» **Task to carry out**
Copy each line of the records below that has "matrixInstructionsComplete" in it.
Information supplied: Begin
-- ==== Sys2Proof/Laws/ChangeDictionary.lean ====
section
/-!
SUPPORT. What each operation changes and keeps: dictionary writes, Thinil, identity and the vector engine.
-/

namespace Sys2Proof.Machine

theorem State.entryRead_frame (s ix sub) : Change [.free, .power] s (State.entryRead s ix sub) := by
  unfold State.entryRead
  with_reducible repeat' first
    | apply Change.refl
    | apply Change.ite ?_ ?_
    | extract_lets
    | apply Change.forL ?_ fun _ _ _ => ?_
    | apply Change.forN ?_ fun _ _ _ => ?_
    | apply Change.foldl ?_ fun _ _ _ => ?_
    | assumption
    | split
    | apply Change.setFree ?_ (by with_unfolding_all rfl)
    | apply Change.setPower ?_ (by with_unfolding_all rfl)

theorem State.setService_frame (s x) : Change [.out, .host, .mbox, .lk] s (State.setService s x) := by
  unfold State.setService
  with_reducible repeat' first
    | (apply partsIn.id; with_unfolding_all rfl)
    | apply Change.refl
    | apply Change.ite ?_ ?_
    | extract_lets
    | apply Change.tr ?_ (State.moduleEvent_frame ..) ?_
    | apply Change.forL ?_ fun _ _ _ => ?_
    | apply Change.forN ?_ fun _ _ _ => ?_
    | apply Change.foldl ?_ fun _ _ _ => ?_
    | assumption
    | split
    | apply Change.setLk ?_ (by with_unfolding_all rfl)

theorem State.closeSession_frame (s sid) : Change [.out, .host, .mbox, .dict, .lk] s (State.closeSession s sid) := by
  unfold State.closeSession
  extract_lets src t
  have h : Change [.out, .host, .mbox, .dict, .lk] s t := Change.refl.setDict rfl fun h =>
    ⟨rising_filter _ h.1, Nat.le_trans (length_tdel_le ..) h.2⟩
  exact Change.ite (h.tr (State.setService_frame _ _) rfl) h

theorem State.modSession_frame (s sid f) : Change [.dict] s (State.modSession s sid f) := by
  unfold State.modSession
  split
  · refine Change.refl.setDict rfl fun h => ⟨rising_tset _ _ h.1, ?_⟩
    dsimp only
    rw [length_tset_found h.1 ‹_›]
    exact h.2
  · exact Change.refl

theorem State.putEntry_frame (s ix sub v) : Change2 [.dict] s (State.putEntry s ix sub v) := by
  unfold State.putEntry
  split
  · exact State.putSetting_frame _ _ _ _
  · exact State.putBlob_frame _ _ _ _

theorem State.putIf_frame (s ok ix sub v) : Change2 [.dict] s (State.putIf s ok ix sub v) := by
  unfold State.putIf
  with_reducible repeat' first
    | (apply partsIn.id; with_unfolding_all rfl)
    | apply Change.refl
    | apply Change2.ite ?_ ?_
    | apply Change2.tr ?_ (State.putEntry_frame ..) ?_
    | apply Change2.mk ?_

theorem State.writeCal_frame (s ix sub v) : Change2 [.out, .host, .mbox, .dict, .defects] s (State.writeCal s ix sub v) := by
  unfold State.writeCal
  extract_lets t d src u
  have h : Change [.out, .host, .mbox, .dict, .defects] s t := Change.refl.tr (State.putBlob_frame _ _ _ _) rfl
  refine Change.tr (t := u) ?_ (State.moduleEvent_frame _ _ _ _ _) rfl
  clear_value t
  refine h.setMany fun p => ?_
  cases p <;> constructor <;> first
    | exact trivial
    | exact .inl (by decide)
    | exact .inr rfl
    | exact Part.kept_same rfl
    | exact Part.kept_dict rfl
    | (apply Part.kept_defects; dsimp only [u, d]; split <;> rfl)
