theorem matrixInstructionsComplete : MatrixInstructionsComplete :=
  fun s core id bank e k kern launch found started alone member => by
  refine ⟨fun n ran keep => complete_kept found started kern launch alone member ran keep,
    fun n ran drain => complete_drained found started alone ran drain, fun n twice => ?_⟩
  have run : exec (.matrixComplete core id n) s = .next _ := congrArg Host.Outcome.next (by
    simp only [found, started, if_neg (Nat.not_lt.mpr twice)]; rfl)
  refine ⟨_, run, ?_, launch ▸ stoppedWith_abortLaunch _ rfl rfl⟩
  exact congrArg DefectSt.subst ((State.abortLaunch_frame _ _ _).frame .defects (by decide))

/-- Settles O9: each command of the array is one rewrite of its core's queue, banks and fills. -/
theorem matrixInstructionsRun : Obligations.MatrixInstructionsRun :=
  ⟨matrixIssueEntersTheQueue, matrixArrayProceeds, matrixInstructionsComplete⟩

end Sys2Proof.Machine
end

section
/-!
Kernels start and end on their cores (07 R200, R219, 08 R233).
-/

namespace Sys2Proof.Machine

/-! Copies into local memory. -/

theorem State.poisonRead_cores (s : State) (berth : Option Nat) (reader pa : Nat) :
    (s.poisonRead berth reader pa).cores = s.cores :=
  (State.poisonRead_frame s berth reader pa).frame .cores (by decide)

/-- What copies into a core's local memory leave of it. -/
theorem copyToLm_keeps {β : Type} (p : CoreSt → β) (h : ∀ k x, p { k with lm := x } = p k) (s : State) (c b va lm n : Nat) :
    p ((s.copyToLm c b va lm n).core c) = p (s.core c) := by
  unfold State.copyToLm
  refine (forL_keeps (fun u : State => p (u.core c)) _ _ _ fun i u => ?_).trans
    (forL_keeps (fun u : State => p (u.core c)) _ _ _ fun i u => ?_)
  · exact (congrArg p (State.core_modCore ..)).trans (h ..)
  · exact congrArg (fun x : Tbl CoreSt => p (tget x {} c)) (State.poisonRead_cores ..)

/-- An index of a table that lists one value for each number below `n`. -/
theorem tget_map_range {α : Type} (d x : α) {n g : Nat} (h : g < n) :
    tget ((List.range n).map fun i => (i, x)) d g = x := by
  have look : ∀ l : List Nat, g ∈ l → tget (l.map fun i => (i, x)) d g = x := fun l => by
    induction l with
    | nil => nofun
    | cons a r ih =>
      intro mem
      rw [List.map_cons, tget]
      split
      · rfl
      · exact ih ((List.mem_cons.mp mem).resolve_left fun e => absurd e.symm ‹_›)
  exact look _ (List.mem_range.mpr h)

/-! Start. -/

/-- A launch's kernel starts with `GROUPS` groups at the entry address and the L1 empty. -/
theorem kernelStart_runs {s : State} {core : Nat} {k : KernSt} (kern : s.kern core = some k) {h : ImgHdr}
    (header : h = imgHdr (s.nextFree.engineRead core k.berth (s.berth k.berth).maps 1 k.image 128).1)
    (fresh : k.started = false) (live : s.launchLive k.launch = true) :
    ∃ u, exec (.kernelStart core) s = .next u ∧ (u.core core).l1 = [] ∧ u.kern core = some { k with
      started := true, nGroups := h.groups, codeBytes := h.codeBytes, entry := h.entry, argLm := h.argLm,
      groups := (List.range h.groups).map fun g => (g, groupStart h.entry), barriers := [] } := by
  have run : exec (.kernelStart core) s = .next _ := congrArg Host.Outcome.next (by
    simp only [kern, fresh, live, Bool.not_true, Bool.or_self, Bool.false_eq_true, if_false]; rfl)
  refine ⟨_, run, ?_, ?_⟩
  · rw [core_modKern_l1, copyToLm_keeps CoreSt.l1 (fun _ _ => rfl), copyToLm_keeps CoreSt.l1 (fun _ _ => rfl),
      State.core_modCore]
  · rw [header]
    refine State.kern_modKern _ ?_
    rw [State.kern, copyToLm_keeps CoreSt.kern (fun _ _ => rfl), copyToLm_keeps CoreSt.kern (fun _ _ => rfl), State.core_modCore]
    exact kern
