/-- Bytes laid over bytes that start at a place, where another place meets it. -/
def overlay (pl : Place) (bs : List Byte) (q : Place) (qs : List Byte) : List Byte :=
  if !pl.meets bs.length q qs.length then bs
  else
    let start : Place → Nat := fun p => match p with | .hbm a => a | .gran _ _ o => o | .pod _ o => o
    mapIdxFrom (fun i b =>
      let at_ := start pl + i
      if start q ≤ at_ && at_ < start q + qs.length then lget b qs (at_ - start q) else b) 0 bs

/-- The bytes a core's load reads: the L1 line where it is held and not fresh, else the slice; and over them what stands
in the core's write path (R139, R164). Answers the bytes and the stores read from. -/
def State.loadBytes (s : State) (site : Nat) (pl : Place) (n : Nat) (useL1 : Bool) : List Byte × List Nat :=
  let base := match pl.line with
    | none => s.readPlace pl n
    | some l =>
      match if useL1 then kget (s.core site).l1 l else none with
      | some bytes => (bytes.drop pl.inLine).take n
      | none => s.readPlace pl n
  let hits := (s.path site).filter (fun a => pl.meets n a.place a.size)
  (hits.foldl (fun bs a => overlay pl bs a.place a.data) base, hits.map (·.id))

/-- The core holds the line of a place from now on, as it stands at the slice (R139). -/
def State.fillLine (s : State) (site : Nat) (pl : Place) : State :=
  match pl.line with
  | none => s
  | some l => s.modCore site (fun c => { c with l1 := kset c.l1 l (s.readPlace pl.lineStart Config.lineBytes) })

/-- The core drops the line of a place. -/
def State.dropLine (s : State) (site : Nat) (pl : Place) : State :=
  match pl.line with
  | none => s
  | some l => s.modCore site (fun c => { c with l1 := kdel c.l1 l })

/-- The core drops its whole L1 (R164). -/
def State.dropL1 (s : State) (site : Nat) : State := s.modCore site (fun c => { c with l1 := [] })

/-- A core's line copy takes the bytes of the core's own store as it leaves the path. -/
def State.patchLine (s : State) (site : Nat) (pl : Place) (bs : List Byte) : State :=
  match pl.line with
  | none => s
  | some l => s.modCore site (fun c => match kget c.l1 l with
      | some old => { c with l1 := kset c.l1 l (overlay pl.lineStart old pl bs) }
      | none => c)

/-! ### Accesses that perform -/

/-- Fences behind which the sheaf's earlier accesses have performed, as far as they order them, drop the L1; a fence with
nothing earlier outstanding is gone (R165, R181). -/
def State.settleFences (s : State) : State :=
  let due : Acc → Bool := fun f => f.kind.isFence && f.stage == .issued &&
    s.accs.all (fun x => !(x.k == f.k && x.id < f.id && (x.kind.reads || (f.ord == .ar && x.kind.writes))) || x.performedAt f.scope)
  let s1 := s.accs.foldl (fun (t : State) f =>
    if due f && f.ord.acquires && !f.scope.near then t.dropL1 f.site else t) s
  let marked := s.accs.map (fun f => if due f then { f with stage := Stage.path } else f)
  { s1 with accs := marked.filter (fun f => !(f.kind.isFence && f.stage == .path) ||
      marked.any (fun x => !x.kind.isFence && x.k == f.k && x.id < f.id)) }

/-- The counter that an operation of a kind raised falls by one (R71). -/
def Sheaf.lower (sh : Sheaf) (kind : AccKind) : Sheaf :=
  match kind with
  | .store => { sh with stores := sh.stores - 1 }
  | .quorum .. => { sh with stores := sh.stores - 1 }
  | .fence => sh
  | _ => { sh with loads := sh.loads - 1 }

/-- Values for the entries that an operation reserved; they stay reserved until a `waitc` covers them (R22). -/
def Entry.fill (op : Nat) (words : List Word) (e : Entry) : Entry :=
  match e.rsv with
  | some r => if r.op == op then { e with val := lget 0 words r.idx, rsv := some { r with here := true } } else e
  | none => e

/-- Values for the entries that an operation reserved, which are then ordinary ones (R218). -/
def Entry.fillNow (op : Nat) (words : List Word) (e : Entry) : Entry :=
  match e.rsv with
  | some r => if r.op == op then { e with val := lget 0 words r.idx, rsv := none } else e
  | none => e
Information supplied: End
» **Result of this task**
theorem matrixInstructionsComplete : MatrixInstructionsComplete :=
  ⟨matrixIssueEntersTheQueue, matrixArrayProceeds, matrixInstructionsComplete⟩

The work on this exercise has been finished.